> **Your objective**:
How many lines in the records below contain the word "after"? State that number and nothing more.

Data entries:
•••

-- ==== Sys2Proof/Certificates/Slice0/Obligations.lean ====
section
/-! DEFINITION. The statements for the provers. Each docstring says which rule of the spec the statement formalises. `R<n>`
are the spec's rules. -/

open Sys2Proof Sys2Proof.Machine

/-! ### Reset -/

/-- R48: after hardware reset (the reset input, in any state, a command in flight or not) and after a soft reset (an accepted
CTRL write with bit 1 set) every piece of state has its stated value, and STATUS reads 0. -/
def Obligations.ResetLeavesTheStatedValues : Prop :=
  (ResetValues State.reset ∧ statusWord State.reset = 0x00000000#32) ∧
  (∀ (s : State) (rest : List Event), s.agenda = .resetInput :: rest →
    ∃ t, step s = .next t ∧ ResetValues t ∧ statusWord t = 0x00000000#32) ∧
  (∀ (s : State) (v : U32), s.busy = false → v.getLsbD 1 = true → v.extractLsb' 2 30 = 0#30 →
    ResetValues (hostStep s (.write 0x008#12 4 v)) ∧ statusWord (hostStep s (.write 0x008#12 4 v)) = 0x00000000#32)

/-! ### The encoding -/

/-- R90, R95: encoding a command and decoding its word gives the command back, every operand at every value. -/
def Obligations.DecodeInvertsEncode : Prop :=
  ∀ i : Instr, i.wf = true → decode (encode i) = .ok i

/-- R90, R95: a word that decodes is the word of the command it decodes to, so no two words stand for one command and no
bit of a legal word is ignored. -/
def Obligations.EncodeInvertsDecode : Prop :=
  ∀ (w : U32) (i : Instr), decode w = .ok i → i.wf = true ∧ encode i = w

/-- R96: the words the decoder accepts are exactly the legal ones, the seven cases tested over the table of R95. -/
def Obligations.LegalWordsAreTheDecodedOnes : Prop :=
  ∀ w : U32, legal w = true ↔ ∃ i, decode w = .ok i

/-- R95: the word of a command is `op·2^24 + rd·2^20 + ra·2^16 + rb·2^12 + rc·2^8 + imm`, `op` that of its row. -/
def Obligations.CommandWordIsTheStatedSum : Prop :=
  ∀ i : Instr, ∃ row ∈ opTable, row.mnemonic = mnemonicOf i ∧ row.op = (commandOf i).op ∧
    (encode i).toNat = (commandOf i).op.toNat * 2 ^ 24 + (commandOf i).rd.toNat * 2 ^ 20 + (commandOf i).ra.toNat * 2 ^ 16 +
      (commandOf i).rb.toNat * 2 ^ 12 + (commandOf i).rc.toNat * 2 ^ 8 + (commandOf i).imm.toNat

/-- R95: the example words written out there decode to the commands they stand for. -/
def Obligations.ExampleWordsDecode : Prop :=
  decode 0x10312000#32 = .ok (.fadd .p 3 1 2) ∧ decode 0x10312001#32 = .ok (.fadd .n 3 1 2) ∧
  decode 0x2A104000#32 = .ok (.pmul 1 0 4) ∧ decode 0x30580301#32 = .ok (.thash .challenge 5 8 3) ∧
  decode 0x41201300#32 = .ok (.sign 2 3 0 1) ∧ decode 0x42304200#32 = .ok (.verify 0 4 2 3) ∧
  decode 0x00000000#32 = .ok .nop

/-! ### The engine -/

/-- R91: with a command in flight and the engine to move (its event next, or no event left), the step runs the command that
CMDREG decodes to, after taking the engine's event off the agenda. The same from the state `withFetchWord` makes. The agenda
and `withFetchWord` are the model's (assumption log 1 and 6). -/
def Obligations.StepRunsTheDecodedCommand : Prop :=
  (∀ (s : State) (i : Instr), s.busy = true → decode s.cmdreg = .ok i → s.agenda = [] → step s = exec i s) ∧
  (∀ (s : State) (i : Instr) (rest : List Event), s.busy = true → decode s.cmdreg = .ok i → s.agenda = .engine :: rest →
    step s = exec i { s with agenda := rest }) ∧
  (∀ (s : State) (i : Instr) (w : U32), decode w = .ok i →
    step (s.withFetchWord 32 w.toNat) = exec i { s with cmdreg := w, busy := true, done := false })

/-- R96: a word fails with ILLEGAL_CMD, writing nothing, if and only if it is not legal. (With no error standing before: a
standing error of the same code could not be told from a new one.) How the word comes to be in flight is the model's
(assumption log 6). -/
def Obligations.IllegalWordsFailWithIllegalCmd : Prop :=
  ∀ (s : State) (w : U32), s.err = false →
    (legal w = false ↔
      step (s.withFetchWord 32 w.toNat) =
        .next { s with cmdreg := w, err := true, errcode := 0x01#8, busy := false, done := true })
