theorem witness_ResetLeavesTheStatedValues_input :
    ({ flying 7#32 with agenda := [.resetInput, .engine] }).agenda = .resetInput :: [.engine] := rfl
theorem witness_ResetLeavesTheStatedValues_soft :
    failed.busy = false ∧ (2#32).getLsbD 1 = true ∧ (2#32).extractLsb' 2 30 = 0#30 ∧
    (3#32).getLsbD 1 = true ∧ (3#32).extractLsb' 2 30 = 0#30 := by decide
theorem witness_DecodeInvertsEncode :
    (Instr.thash .challenge 15 15 1).wf = true ∧ (Instr.thash .derive 15 1 15).wf = true ∧
    (Instr.sign 15 14 15 15).wf = true ∧ (Instr.padd 3 3 3).wf = true := by decide
theorem witness_EncodeInvertsDecode : decode 0x30FF0101#32 = .ok (.thash .challenge 15 15 1) := rfl
theorem witness_StepRunsTheDecodedCommand_idle :
    (flying 0x21000000#32).busy = true ∧ decode (flying 0x21000000#32).cmdreg = .ok (.pldg 0) ∧
    (flying 0x21000000#32).agenda = [] := ⟨rfl, rfl, rfl⟩
theorem witness_StepRunsTheDecodedCommand_event :
    ({ flying 0x22300000#32 with agenda := [.engine] }).busy = true ∧
    decode ({ flying 0x22300000#32 with agenda := [.engine] }).cmdreg = .ok (.pmov 3 0) ∧
    ({ flying 0x22300000#32 with agenda := [.engine] }).agenda = .engine :: [] := ⟨rfl, rfl, rfl⟩
theorem witness_StepRunsTheDecodedCommand_placed : decode 0x42FFFF00#32 = .ok (.verify 15 15 15 15) := rfl
theorem witness_IllegalWordsFailWithIllegalCmd :
    State.reset.err = false ∧ legal 0x43000000#32 = false ∧ legal 0x42000000#32 = true := by decide +kernel
theorem witness_CommandWriteThenEngineRunsTheCommand :
    State.reset.busy = false ∧ State.reset.err = false ∧ decode 0x00000000#32 = .ok .nop ∧
    ({ State.reset with agenda := [.access (.write 0x000#12 4 0#32), .engine] }).agenda =
      .access (.write 0x000#12 4 0#32) :: .engine :: [] := ⟨rfl, rfl, rfl, rfl⟩
theorem witness_ErrorCodesAreTheListedOnes :
    ∃ t, (Instr.keygen 4 1).wf = true ∧ (flying 0x40410000#32).err = false ∧
      exec (.keygen 4 1) (flying 0x40410000#32) = .next t ∧ t.err = true := ⟨_, rfl, rfl, rfl, rfl⟩
/-- Two states that differ in a register FADD does not name, and in T. -/
theorem witness_SourcesDetermineTheEffect :
    ∃ t t', State.reset.err = false ∧ ((loadF [(5, 1)]).setT true).err = false ∧
      (∀ r ∈ readsF (.fadd .p 3 1 2), ((loadF [(5, 1)]).setT true).readF r = State.reset.readF r) ∧
      (∀ k ∈ readsP (.fadd .p 3 1 2), ((loadF [(5, 1)]).setT true).readP k = State.reset.readP k) ∧
      (readsT (.fadd .p 3 1 2) = true → ((loadF [(5, 1)]).setT true).t = State.reset.t) ∧
      exec (.fadd .p 3 1 2) State.reset = .next t ∧
      exec (.fadd .p 3 1 2) ((loadF [(5, 1)]).setT true) = .next t' :=
  ⟨_, _, rfl, rfl, by decide +kernel, by decide +kernel, by decide, rfl, rfl⟩
theorem witness_PendingAccessesNeverChangeAResult : (flying 0x10312000#32).busy = true := rfl
theorem witness_AcceptedCommandsFinish_finishes :
    ({ flying 0#32 with agenda := [.access (.read 0x004#12 4), .engine] }).busy = true ∧
    Event.resetInput ∉ ({ flying 0#32 with agenda := [.access (.read 0x004#12 4), .engine] }).agenda := by decide
theorem witness_AcceptedCommandsFinish_reset :
    ({ flying 0#32 with agenda := [.resetInput, .engine] }).busy = true := rfl
theorem witness_WindowStartsAtBase : Config.base + 4096 ≤ Config.base + 4096 := Nat.le_refl _
theorem witness_RefusedAccessesChangeNothing :
    accessRefused failed (.write 0x000#12 4 0#32) = true ∧ accessRefused failed (.read 0xFFC#12 4) = true ∧
    accessRefused (flying 0#32) (.read 0x000#12 4) = true ∧ accessRefused (flying 0#32) (.write 0x008#12 4 2#32) = true := by
  decide
theorem witness_ReadsReturnTheMappedWord :
    (loadP [(3, basePoint)]).busy = false ∧ (loadP [(3, basePoint)]).readP 3 = .aff Config.baseX Config.baseY ∧
    (loadP [(3, basePoint)]).readP 0 = .inf := by decide +kernel
theorem witness_FieldWordWritesReplaceOneWord : failed.busy = false := rfl
theorem witness_EightWordWritesLoadARegister : (loadF [(15, 0 - 1)]).busy = false := rfl
theorem witness_CommandWriteStartsTheEngine : State.reset.busy = false ∧ State.reset.err = false := ⟨rfl, rfl⟩
theorem witness_ControlWriteEffects_reserved :
    failed.busy = false ∧ (∃ b : Fin 32, 2 ≤ b.val ∧ (4#32).getLsbD b = true) ∧
    (∃ b : Fin 32, 2 ≤ b.val ∧ (0x80000003#32).getLsbD b = true) := by decide +kernel
theorem witness_ControlWriteEffects_accepted :
    failed.busy = false ∧ ((2#32 : U32) = 2#32 ∨ (2#32 : U32) = 3#32) ∧ ((3#32 : U32) = 2#32 ∨ (3#32 : U32) = 3#32) := by
  decide
theorem witness_ControlWriteEffects_busy : (flying 0#32).busy = true := rfl
theorem witness_NoCommandIsAcceptedWhileAnErrorStands :
    failed.err = true ∧ failed.busy = false ∧ ((2#32 : U32) = 2#32 ∨ (2#32 : U32) = 3#32) ∧
    ((3#32 : U32) = 2#32 ∨ (3#32 : U32) = 3#32) ∧ (∃ b : Fin 32, 2 ≤ b.val ∧ (4#32).getLsbD b = true) ∧
    (∃ b : Fin 32, 2 ≤ b.val ∧ (0x80000001#32).getLsbD b = true) := by decide +kernel
theorem witness_NoCommandIsAcceptedWhileAnErrorStands_step :
    ∃ t, step { failed with agenda := [.engine] } = .next t ∧ t.err = true := ⟨_, rfl, rfl⟩
theorem witness_OnlyStatusIsReadableWhileBusy : (flying 0xFFFFFFFF#32).busy = true := rfl
/-- All four combinations of R270, each with its step. -/
theorem witness_StepsKeepTheStatusMachine :
    (statusOk State.reset = true ∧ ∃ t, step State.reset = .next t) ∧
    (statusOk (flying 0#32) = true ∧ ∃ t, step (flying 0#32) = .next t) ∧
    (statusOk { State.reset with done := true } = true ∧ ∃ t, step { State.reset with done := true } = .next t) ∧
    (statusOk failed = true ∧ ∃ t, step failed = .next t) :=
  ⟨⟨rfl, _, rfl⟩, ⟨rfl, _, rfl⟩, ⟨rfl, _, rfl⟩, ⟨rfl, _, rfl⟩⟩
theorem witness_StepsKeepEveryPointRegisterOnTheCurve :
    PointsOk (flying 0x21000000#32) ∧ ∃ t, step (flying 0x21000000#32) = .next t := by
  refine ⟨fun k => ?_, _, rfl⟩
  show (State.reset.readP k).valid = true
  rw [State.reset_readP]
  rfl

/-- The operands at the edge of the range, for both moduli: m - 1 on both sides, and m on either side. -/
theorem witness_AddSubMulComplete :
    Config.fieldPrime - 1 = ((loadF [(1, p256 - 1)]).readF 1).toNat ∧ Config.fieldPrime - 1 < Config.fieldPrime ∧
    Config.groupOrder - 1 = ((loadF [(1, n256 - 1)]).readF 1).toNat ∧ Config.groupOrder - 1 < Config.groupOrder ∧
    Config.fieldPrime ≤ ((loadF [(1, p256)]).readF 1).toNat ∧ Config.groupOrder ≤ ((loadF [(1, n256)]).readF 1).toNat := by
  decide +kernel
theorem witness_ReduceCompletes :
    Config.fieldPrime = (if Modulus.p = .p then Config.fieldPrime else Config.groupOrder) ∧
    2 ^ 256 - 1 = ((loadF [(1, 0 - 1)]).readF 1).toNat := by decide +kernel
theorem witness_InverseCompletes :
    (Config.fieldPrime - 1 = ((loadF [(1, p256 - 1)]).readF 1).toNat ∧ Config.fieldPrime - 1 < Config.fieldPrime ∧
      Config.fieldPrime - 1 ≠ 0) ∧
    (1 = ((loadF [(1, 1)]).readF 1).toNat ∧ 1 < Config.fieldPrime) ∧
    Config.fieldPrime ≤ ((loadF [(1, p256)]).readF 1).toNat ∧ 0 = (State.reset.readF 1).toNat := by decide +kernel
theorem witness_PowerCompletes :
    (0 = (State.reset.readF 1).toNat ∧ 0 = (State.reset.readF 2).toNat ∧ 0 < Config.fieldPrime) ∧
    Config.fieldPrime - 1 = ((loadF [(1, p256 - 1)]).readF 1).toNat ∧
    Config.fieldPrime ≤ ((loadF [(1, p256)]).readF 1).toNat := by decide +kernel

•••

> **Exercise answer**:
2